**Problem to work on:** Going line by line through the entries below, count those that contain "reads". Give the number by itself.

**Material provided:**
/-- 40_ethernet.md R145: every ether_type but 0x0800 selects NET_UNRECOGNIZED, which ends the dissection at the link layer with the
residual from CURSOR to FRAME_LEN; nothing else changes. Of STATUS it sets DONE, ETH_VALID and PAYLOAD_VALID. -/
def Obligations.NetUnrecognizedFinishes : Prop :=
  ∀ (s : State) (code : Half), s.cursor.toNat ≤ s.frameLen.toNat →
    (code ≠ 0x0800#16 → decodeSelector (2#3 ++ code) = some (.netUnrecognized code)) ∧
    ∃ t, exec (.netUnrecognized code) s = .next t ∧
      t = { s with
        outcome := .ethOnly
        results := { s.results with
          payloadOff := s.cursor
          payloadLen := BitVec.ofNat 16 (s.frameLen.toNat - s.cursor.toNat) }
        stage := .done } ∧
      (∀ b ∈ [1, 16, 21], t.statusWord.getLsbD b = true) ∧ ∀ b ∈ [0, 2, 17, 18, 19, 20], t.statusWord.getLsbD b = false

/-! ## Network layer -/

/-- 41_ipv4.md R160 and R164: where the declared header fits, the fields of the IPv4 header are written, CURSOR moves over the
header, options and all, and the engine to TRN; nothing else changes, so the residual runs on to FRAME_LEN. -/
def Obligations.Ipv4ParseDecodesHeader : Prop :=
  ∀ (s : State) (c : Nat), c = s.cursor.toNat → 5 ≤ s.ihl → c + 4 * s.ihl ≤ s.frameLen.toNat →
    exec .ipv4Parse s = .next { s with
      vmismatch := decide (s.version ≠ 4)
      results := { s.results with
        ipVersion := BitVec.ofNat 4 s.version
        ipHlen := BitVec.ofNat 6 (4 * s.ihl)
        ipTtl := s.fbByte (c + 8)
        ipProto := s.fbByte (c + 9)
        ipSrc := s.fbByte (c + 12) ++ s.fbByte (c + 13) ++ s.fbByte (c + 14) ++ s.fbByte (c + 15)
        ipDst := s.fbByte (c + 16) ++ s.fbByte (c + 17) ++ s.fbByte (c + 18) ++ s.fbByte (c + 19) }
      cursor := BitVec.ofNat 16 (c + 4 * s.ihl)
      stage := .trn }

/-- 41_ipv4.md R161: the three length checks and their order. -/
def Obligations.Ipv4ChecksInOrder : Prop :=
  ∀ (s : State) (avail : Nat), s.cursor.toNat + avail = s.frameLen.toNat →
    (avail < 20 → exec .ipv4Parse s = .next (s.abort .truncatedInput .ipv4)) ∧
    (20 ≤ avail → s.ihl < 5 → exec .ipv4Parse s = .next (s.abort .badHeaderLength .ipv4)) ∧
    (20 ≤ avail → 5 ≤ s.ihl → avail < 4 * s.ihl → exec .ipv4Parse s = .next (s.abort .truncatedInput .ipv4))

/-- After every IPV4_PARSE that does not abort, IP_HLEN is four times the nibble and lies in 20 to 60, and CURSOR moves by it
(41_ipv4.md R163, which the spec derives from R160 and R161). -/
def Obligations.Ipv4HeaderLengthIsFourNibbles : Prop :=
  ∀ s t : State, s.cursor.toNat ≤ s.frameLen.toNat → exec .ipv4Parse s = .next t → t.stage ≠ .done →
    t.results.ipHlen.toNat = 4 * s.ihl ∧ 20 ≤ t.results.ipHlen.toNat ∧ t.results.ipHlen.toNat ≤ 60 ∧
      t.cursor.toNat = s.cursor.toNat + t.results.ipHlen.toNat ∧ t.avail = s.avail - t.results.ipHlen.toNat

/-- 60_exceptions.md R253: a version other than 4 sets VMISMATCH and changes nothing else, only when IPV4_PARSE does not abort;
START, reset and a later abort clear it. -/
def Obligations.VersionMismatchOnlyWarns : Prop :=
  (∀ s s' t t' : State, SameRegisters s s' → SameEnvironment s s' →
    (∀ a, a ≠ s.cursor.toNat → s.fbByte a = s'.fbByte a) → s.ihl = s'.ihl → s.version = 4 →
    exec .ipv4Parse s = .next t → exec .ipv4Parse s' = .next t' →
    SameRegisters { t with vmismatch := false, results := { t.results with ipVersion := 0 } }
      { t' with vmismatch := false, results := { t'.results with ipVersion := 0 } } ∧
    SameEnvironment t t' ∧
    (t'.stage = .done → t'.vmismatch = false) ∧
    (t'.stage ≠ .done → t'.stage = .trn ∧ t.vmismatch = false ∧ t'.vmismatch = decide (s'.version ≠ 4))) ∧
  (∀ (s t : State) (d : Word), s.busy = false → exec (.hostStart d) s = .next t → t.vmismatch = false) ∧
  (∀ s t : State, applyEvent .reset s = .next t → t.vmismatch = false) ∧
  (∀ (i : Instr) (s t : State), isEngineOp i = true → s.outcome ≠ .failed → exec i s = .next t → t.outcome = .failed →
    t.vmismatch = false)

/-! ## Transport layer -/

/-- 42_transport.md R181 and R182: dispatch row 4 is ICMP_PARSE; with 4 bytes left the three fields are written and the residual
starts after them; with fewer the dissection fails with TruncatedInput tagged ICMP. -/
def Obligations.IcmpParseDecodesHeader : Prop :=
  ∀ (s : State) (c avail : Nat), c = s.cursor.toNat → c + avail = s.frameLen.toNat →
    decodeSelector 0x30001#19 = some .icmpParse ∧
    (4 ≤ avail → ∃ t, exec .icmpParse s = .next t ∧
      t = { s with
        outcome := .icmp
        results := { s.results with
          icmpType := s.fbByte c
          icmpCode := s.fbByte (c + 1)
          icmpCsum := s.fbByte (c + 2) ++ s.fbByte (c + 3)
          payloadOff := BitVec.ofNat 16 (c + 4)
          payloadLen := BitVec.ofNat 16 (avail - 4) }
        stage := .done } ∧
      ∀ b ∈ [1, 16, 17, 18, 21], t.statusWord.getLsbD b = true) ∧
    (avail < 4 → exec .icmpParse s = .next (s.abort .truncatedInput .icmp))

/-- 42_transport.md R185 and R188: where the declared header fits, the fields of the TCP prefix are written, and the residual is
what follows the data offset; nothing between the prefix and the data offset is read. -/
def Obligations.TcpParseDecodesHeader : Prop :=
  ∀ (s : State) (c avail : Nat), c = s.cursor.toNat → c + avail = s.frameLen.toNat →
    5 ≤ s.dataOffset → 4 * s.dataOffset ≤ avail →
    exec .tcpParse s = .next { s with
      outcome := .tcp
      results := { s.results with
        tcpSport := s.fbByte c ++ s.fbByte (c + 1)
        tcpDport := s.fbByte (c + 2) ++ s.fbByte (c + 3)
        tcpSeq := s.fbByte (c + 4) ++ s.fbByte (c + 5) ++ s.fbByte (c + 6) ++ s.fbByte (c + 7)
        tcpAck := s.fbByte (c + 8) ++ s.fbByte (c + 9) ++ s.fbByte (c + 10) ++ s.fbByte (c + 11)
        tcpDoff := BitVec.ofNat 6 (4 * s.dataOffset)
        tcpFlags := (s.fbByte (c + 13)).setWidth 6
        payloadOff := BitVec.ofNat 16 (c + 4 * s.dataOffset)
        payloadLen := BitVec.ofNat 16 (avail - 4 * s.dataOffset) }
      stage := .done }

/-- 42_transport.md R187: the three length checks and their order. -/
def Obligations.TcpChecksInOrder : Prop :=
  ∀ (s : State) (avail : Nat), s.cursor.toNat + avail = s.frameLen.toNat →
    (avail < 14 → exec .tcpParse s = .next (s.abort .truncatedInput .tcp)) ∧
    (14 ≤ avail → s.dataOffset < 5 → exec .tcpParse s = .next (s.abort .badHeaderLength .tcp)) ∧
    (14 ≤ avail → 5 ≤ s.dataOffset → avail < 4 * s.dataOffset → exec .tcpParse s = .next (s.abort .truncatedInput .tcp))

/-- 30_encoding.md R112: each flag of a word is its bit, and flipping bit `i` of the word changes flag `i` and no other for `i`
below 6, and no flag for `i` in 6 to 11. -/
def Obligations.TcpFlagsAreBitTests : Prop :=
  (∀ (w : Half) (j : Nat), j < 6 → (tcpFlagsOf w).getLsbD j = w.getLsbD j) ∧
  (∀ (w : Half) (i j : Nat), i < 12 → j < 6 →
    ((tcpFlagsOf (w ^^^ BitVec.twoPow 16 i)).getLsbD j ≠ (tcpFlagsOf w).getLsbD j ↔ i = j)) ∧
  (∀ s t : State, exec .tcpParse s = .next t → s.outcome ≠ .failed → t.outcome ≠ .failed →
    t.results.tcpFlags = tcpFlagsOf (s.fbByte (s.cursor.toNat + 12) ++ s.fbByte (s.cursor.toNat + 13)))

/-- 42_transport.md R190 and R192: dispatch row 6 is UDP_PARSE; with 8 bytes left the ports and the declared length are written and
the residual starts after the header, whatever the declared length; with fewer the dissection fails with TruncatedInput tagged
UDP. -/
def Obligations.UdpParseDecodesHeader : Prop :=
  ∀ (s : State) (c avail : Nat), c = s.cursor.toNat → c + avail = s.frameLen.toNat →
    decodeSelector 0x30011#19 = some .udpParse ∧
    (8 ≤ avail → ∃ t, exec .udpParse s = .next t ∧
      t = { s with
        outcome := .udp
        results := { s.results with
          udpSport := s.fbByte c ++ s.fbByte (c + 1)
          udpDport := s.fbByte (c + 2) ++ s.fbByte (c + 3)
          udpLen := s.fbByte (c + 4) ++ s.fbByte (c + 5)
          payloadOff := BitVec.ofNat 16 (c + 8)
          payloadLen := BitVec.ofNat 16 (avail - 8) }
        stage := .done } ∧
      ∀ b ∈ [1, 16, 17, 20, 21], t.statusWord.getLsbD b = true) ∧
    (avail < 8 → exec .udpParse s = .next (s.abort .truncatedInput .udp))

/-- 42_transport.md R194: every protocol but 1, 6 and 17 selects TRN_UNRECOGNIZED, which ends the dissection at the network layer
with the residual from CURSOR to FRAME_LEN; nothing else changes. Of STATUS it sets DONE, ETH_VALID, IPV4_VALID and
PAYLOAD_VALID. -/
def Obligations.TrnUnrecognizedFinishes : Prop :=
  ∀ (s : State) (code : Half), s.cursor.toNat ≤ s.frameLen.toNat →
    (code ≠ 1#16 → code ≠ 6#16 → code ≠ 17#16 → decodeSelector (3#3 ++ code) = some (.trnUnrecognized code)) ∧
    ∃ t, exec (.trnUnrecognized code) s = .next t ∧
      t = { s with
        outcome := .ipv4Unrecognized
        results := { s.results with
          payloadOff := s.cursor
          payloadLen := BitVec.ofNat 16 (s.frameLen.toNat - s.cursor.toNat) }
        stage := .done } ∧
      (∀ b ∈ [1, 16, 17, 21], t.statusWord.getLsbD b = true) ∧ ∀ b ∈ [0, 2, 18, 19, 20], t.statusWord.getLsbD b = false

/-- 43_dissector.md R216: whichever operation ends a dissection with success, OUTCOME is one of 1 to 5, the residual runs from
PAYLOAD_OFF to FRAME_LEN, the engine is at DONE, and ERR_KIND, ERR_LAYER, VMISMATCH and CURSOR stay. VMISMATCH is 0 where
IPV4_PARSE did not run. -/
def Obligations.FinishReportsResidual : Prop :=
  (∀ (i : Instr) (s t : State), isEngineOp i = true → s.outcome = .none → s.cursor.toNat ≤ s.frameLen.toNat →
    exec i s = .next t → t.outcome ≠ .none → t.outcome ≠ .failed →
    t.outcome.payloadValid = true ∧ s.cursor.toNat ≤ t.results.payloadOff.toNat ∧
      t.results.payloadOff.toNat + t.results.payloadLen.toNat = t.frameLen.toNat ∧
      t.stage = .done ∧ t.errKind = s.errKind ∧ t.errLayer = s.errLayer ∧ t.vmismatch = s.vmismatch ∧ t.cursor = s.cursor) ∧
  (∀ s t : State, s.Inv → s.busy = true → applyEvent .engine s = .next t → t.outcome ≠ .none → t.outcome ≠ .failed →
    t.errKind = .none ∧ t.errLayer = .none ∧ (t.outcome = .ethOnly → t.vmismatch = false))

/-! ## Errors -/

/-- 60_exceptions.md R256: what an abort writes, what the host then reads, the code of each error kind and layer in numbers, and that an engine operation that fails does nothing
else. -/
def Obligations.AbortIsTheWholeEffect : Prop :=
  (∀ (kind : ErrKind) (layer : ErrLayer) (s : State),
    s.abort kind layer = { s with
      results := Results.zero
      vmismatch := false
      outcome := .failed
      errKind := kind
      errLayer := layer
      stage := .done } ∧
    ∀ o : Half, 0x014 ≤ o.toNat → (s.abort kind layer).readReg o = 0) ∧
  (∀ s : State, (s.abort .truncatedInput .eth).statusWord = 0x00001166#32 ∧
    ∀ kind ∈ [(ErrKind.truncatedInput, 1), (.badHeaderLength, 2)],
      ∀ layer ∈ [(ErrLayer.eth, 1), (.ipv4, 2), (.icmp, 3), (.tcp, 4), (.udp, 5)],
        (s.abort kind.1 layer.1).statusWord.toNat = 0x2 + 0x4 + 6 * 16 + kind.2 * 256 + layer.2 * 4096) ∧
  (∀ (i : Instr) (s t : State), isEngineOp i = true → s.outcome ≠ .failed → exec i s = .next t → t.outcome = .failed →
    ∃ kind layer, kind ≠ .none ∧ layer ≠ .none ∧ t = s.abort kind layer)

/-- 60_exceptions.md R251: the operations and conditions that raise TruncatedInput, with the layer each is tagged with; CURSOR
stays at the start of the failing header. -/
def Obligations.TruncatedInputExactly : Prop :=
  ∀ (i : Instr) (s t : State) (avail : Nat), s.cursor.toNat + avail = s.frameLen.toNat → s.errKind = .none →
    isEngineOp i = true → exec i s = .next t →
    (t.errKind = .truncatedInput ↔
      (i = .ethParse ∧ avail < 14) ∨ (i = .ipv4Parse ∧ avail < 20) ∨
      (i = .ipv4Parse ∧ 5 ≤ s.ihl ∧ avail < 4 * s.ihl) ∨ (i = .icmpParse ∧ avail < 4) ∨
      (i = .tcpParse ∧ avail < 14) ∨ (i = .tcpParse ∧ 5 ≤ s.dataOffset ∧ avail < 4 * s.dataOffset) ∨
      (i = .udpParse ∧ avail < 8)) ∧
    (t.errKind = .truncatedInput → t.cursor = s.cursor ∧ t.outcome = .failed ∧
      (i = .ethParse → t.errLayer = .eth) ∧ (i = .ipv4Parse → t.errLayer = .ipv4) ∧ (i = .icmpParse → t.errLayer = .icmp) ∧
      (i = .tcpParse → t.errLayer = .tcp) ∧ (i = .udpParse → t.errLayer = .udp))
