/-- Settles O32: the map as a chain of offsets; CTRL reads 0, as a reserved offset does. -/
theorem registerReadReturnsMap : Obligations.RegisterReadReturnsMap := by
  intro s o
  refine ⟨decodeAccess_readReg, ?_⟩
  have hstage : s.stage.code.setWidth 32 = match s.stage with | .idle => 0 | .eth => 1 | .net => 2 | .trn => 3 | .done => 4 := by
    cases s.stage <;> rfl
  rw [exec, execHostReadReg, State.readReg_eq_readAmong]
  by_cases hctrl : o = HostReg.ctrl.offset
  · subst hctrl
    rfl
  · rw [HostReg.all, State.readAmong, if_neg hctrl]
    simp only [State.readAmong, State.regValue, hstage, setWidth_highHalf, lowWord_eq_ofNat]
    rfl

/-! ## When the engine has a step -/

theorem State.engineOp_eq_none_iff (s : State) : s.engineOp = none ↔ s.busy = false := by
  rw [s.busy_eq]
  cases hs : s.stage with
  | idle => exact iff_of_true (State.engineOp_idle hs) rfl
  | eth => exact iff_of_false (by rw [State.engineOp_eth hs]; nofun) nofun
  | net =>
    rw [State.engineOp_net hs]
    exact iff_of_false (by split_ifs <;> nofun) nofun
  | trn =>
    rw [State.engineOp_trn hs]
    exact iff_of_false (by split_ifs <;> nofun) nofun
  | done => exact iff_of_true (State.engineOp_done hs) rfl

theorem engineStep_of_not_busy {s : State} (hb : s.busy = false) : engineStep s = .next s := by
  simp only [engineStep, s.engineOp_eq_none_iff.2 hb]

theorem engineStep_of_engineOp {s : State} {i : Instr} (h : s.engineOp = some i) : engineStep s = exec i s := by
  simp only [engineStep, h]

/-- Settles O11: the engine has an operation exactly at the busy stages. -/
theorem quiescentEngineStands : Obligations.QuiescentEngineStands := by
  intro s
  refine ⟨⟨fun h => ?_, fun h => s.stage.not_busy_iff.1 h.2⟩, s.stage.busy_iff, ?_⟩
  · have hb := s.stage.not_busy_iff.2 h
    exact ⟨engineStep_of_not_busy hb, hb⟩
  · rw [← Option.ne_none_iff_exists', Ne, s.engineOp_eq_none_iff, Bool.not_eq_false]

/-- Settles O8: with no event scheduled the step is an engine step too. -/
theorem stepRunsSelectedOperation : Obligations.StepRunsSelectedOperation := by
  intro s sel i hs hi
  have hop : s.engineOp = some i := by simp only [State.engineOp, hs, hi]
  refine ⟨fun h => ?_, fun rest h => step_of_selector h hs hi⟩
  simp only [step, h, engineStep_of_engineOp hop]

/-! ## Ends with success -/

/-- An engine operation that decides an undecided dissection, without failing, ends it `n` bytes after CURSOR (43_dissector.md
R216). -/
theorem exec_engineOp_finish {i : Instr} {s t : State} (hi : isEngineOp i = true) (ho : s.outcome = .none)
    (h : exec i s = .next t) (hnone : t.outcome ≠ .none) (hfailed : t.outcome ≠ .failed) :
    ∃ (outcome : DissectionOutcome) (n : Nat) (r : Results), outcome.payloadValid = true ∧ n ≤ s.avail ∧
      t = State.finish outcome (s.cursor.toNat + n) (s.avail - n) { s with results := r } := by
  cases i with
  | ethParse =>
    obtain ⟨-, rfl⟩ | ⟨-, rfl⟩ := execEthParse_cases h
    · exact absurd rfl hfailed
    · exact absurd ho hnone
  | ipv4Parse =>
    obtain ⟨-, rfl⟩ | ⟨-, -, rfl⟩ | ⟨-, -, -, rfl⟩ | ⟨-, -, rfl⟩ := execIpv4Parse_cases h
    · exact absurd rfl hfailed
    · exact absurd rfl hfailed
    · exact absurd rfl hfailed
    · exact absurd ho hnone
  | netUnrecognized => cases h; exact ⟨.ethOnly, 0, s.results, rfl, Nat.zero_le _, rfl⟩
  | icmpParse =>
    obtain ⟨-, rfl⟩ | ⟨hn, rfl⟩ := execIcmpParse_cases h
    · exact absurd rfl hfailed
    · exact ⟨.icmp, 4, _, rfl, hn, rfl⟩
  | tcpParse =>
    obtain ⟨-, rfl⟩ | ⟨-, -, rfl⟩ | ⟨-, -, -, rfl⟩ | ⟨-, hn, rfl⟩ := execTcpParse_cases h
    · exact absurd rfl hfailed
    · exact absurd rfl hfailed
    · exact absurd rfl hfailed
    · rw [← lenBytes_toNat] at hn
      exact ⟨.tcp, _, _, rfl, hn, rfl⟩
  | udpParse =>
    obtain ⟨-, rfl⟩ | ⟨hn, rfl⟩ := execUdpParse_cases h
    · exact absurd rfl hfailed
    · exact ⟨.udp, 8, _, rfl, hn, rfl⟩
  | trnUnrecognized => cases h; exact ⟨.ipv4Unrecognized, 0, s.results, rfl, Nat.zero_le _, rfl⟩
  | hostStart | hostWriteFb | hostWriteFrameLen | hostReadReg | hostReadFb | hostWriteIgnored => cases hi

/-! ## What a step answers at each stage -/

/-- The answers of the operations a stage dispatches to (43_dissector.md R212), with the register that selects each. -/
inductive StageAnswer (s : State) : Stage → State → Prop where
  | ethFails {kind : ErrKind} : StageAnswer s .eth (s.abort kind .eth)
  | ethAccepts : StageAnswer s .eth (ethAccept s)
  | ipv4Fails {kind : ErrKind} (ht : s.results.ethType = Config.etherTypeIpv4) : StageAnswer s .net (s.abort kind .ipv4)
  | ipv4Accepts (ht : s.results.ethType = Config.etherTypeIpv4) : StageAnswer s .net (ipv4Accept s)
  | netUnrecognized (ht : s.results.ethType ≠ Config.etherTypeIpv4) :
      StageAnswer s .net (s.finish .ethOnly s.cursor.toNat s.avail)
  | trnFails {kind : ErrKind} {layer : ErrLayer} (hl : layer ≠ .eth ∧ layer ≠ .ipv4) : StageAnswer s .trn (s.abort kind layer)
  | icmpEnds (hp : s.results.ipProto = 1) : StageAnswer s .trn (icmpAccept s)
  | tcpEnds (hp : s.results.ipProto = 6) (h5 : 5 ≤ (dataOffsetOf s.tcpWord).toNat) : StageAnswer s .trn (tcpAccept s)
  | udpEnds (hp : s.results.ipProto = 17) : StageAnswer s .trn (udpAccept s)
  | trnUnrecognized (hp : s.results.ipProto ∉ [1#8, 6#8, 17#8]) :
      StageAnswer s .trn (s.finish .ipv4Unrecognized s.cursor.toNat s.avail)

theorem engineStep_stageAnswer {s t : State} {g : Stage} (hg : s.stage = g) (hb : g.busy = true) (h : engineStep s = .next t) :
    StageAnswer s g t := by
  subst hg
  obtain ⟨hn, -⟩ | ⟨hs, h⟩ | ⟨hs, ht, h⟩ | ⟨hs, ht, h⟩ | ⟨hs, hp, h⟩ | ⟨hs, hp, h⟩ | ⟨hs, hp, h⟩ | ⟨hs, hp, h⟩ :=
    engineStep_cases h
  · cases hb.symm.trans hn
  all_goals rw [hs]
  · obtain ⟨-, rfl⟩ | ⟨-, rfl⟩ := execEthParse_cases h
    · exact .ethFails
    · exact .ethAccepts
  · obtain ⟨-, rfl⟩ | ⟨-, -, rfl⟩ | ⟨-, -, -, rfl⟩ | ⟨-, -, rfl⟩ := execIpv4Parse_cases h
    · exact .ipv4Fails ht
    · exact .ipv4Fails ht
    · exact .ipv4Fails ht
    · exact .ipv4Accepts ht
  · cases h
    exact .netUnrecognized ht
  · obtain ⟨-, rfl⟩ | ⟨-, rfl⟩ := execIcmpParse_cases h
    · exact .trnFails ⟨nofun, nofun⟩
    · exact .icmpEnds hp
  · obtain ⟨-, rfl⟩ | ⟨-, -, rfl⟩ | ⟨-, -, -, rfl⟩ | ⟨h5, -, rfl⟩ := execTcpParse_cases h
    · exact .trnFails ⟨nofun, nofun⟩
    · exact .trnFails ⟨nofun, nofun⟩
    · exact .trnFails ⟨nofun, nofun⟩
    · exact .tcpEnds hp h5
  · obtain ⟨-, rfl⟩ | ⟨-, rfl⟩ := execUdpParse_cases h
    · exact .trnFails ⟨nofun, nofun⟩
    · exact .udpEnds hp
  · cases h
    exact .trnUnrecognized hp

/-- An end before IPV4_PARSE is at NET, where VMISMATCH is still 0 (43_dissector.md R216). -/
theorem StageAnswer.vmismatch_of_ethOnly {s t : State} (ha : StageAnswer s s.stage t) (h : s.Inv) (hb : s.busy = true)
    (ho : t.outcome = .ethOnly) : t.vmismatch = false := by
  have hnone := (h.undecided_of_busy hb).outcome
  generalize hg : s.stage = g at ha
  cases ha with
  | netUnrecognized =>
    obtain ⟨-, -, -, hv⟩ := h.atNet hg
    exact hv
  | ethAccepts | ipv4Accepts => cases hnone.symm.trans ho
  | _ => cases ho

/-- Settles O25: the end is `finish`, whose residual ends at FRAME_LEN, and a busy block is undecided. -/
theorem finishReportsResidual : Obligations.FinishReportsResidual := by
  refine ⟨fun i s t hi ho hc h hnone hfailed => ?_, fun s t h hb hx hnone hfailed => ?_⟩
  · obtain ⟨outcome, n, r, hvalid, hn, rfl⟩ := exec_engineOp_finish hi ho h hnone hfailed
    obtain ⟨hsum, -⟩ := State.finish_resultFitsFrame (s := { s with results := r }) hc hn outcome hvalid
    have hoff : (BitVec.ofNat 16 (s.cursor.toNat + n)).toNat = s.cursor.toNat + n := State.cursor_add_toNat hn hc
    exact ⟨hvalid, (Nat.le_add_right _ n).trans_eq hoff.symm, hsum, rfl, rfl, rfl, rfl, rfl⟩
  · obtain ⟨-, ho, hk, hl⟩ := h.undecided_of_busy hb
    have hv := (engineStep_stageAnswer rfl hb hx).vmismatch_of_ethOnly h hb
    cases engineStep_answer hx with
    | abort => exact absurd rfl hfailed
    | idle | eth | ipv4 | finish => exact ⟨hk, hl, hv⟩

**Reply:** 2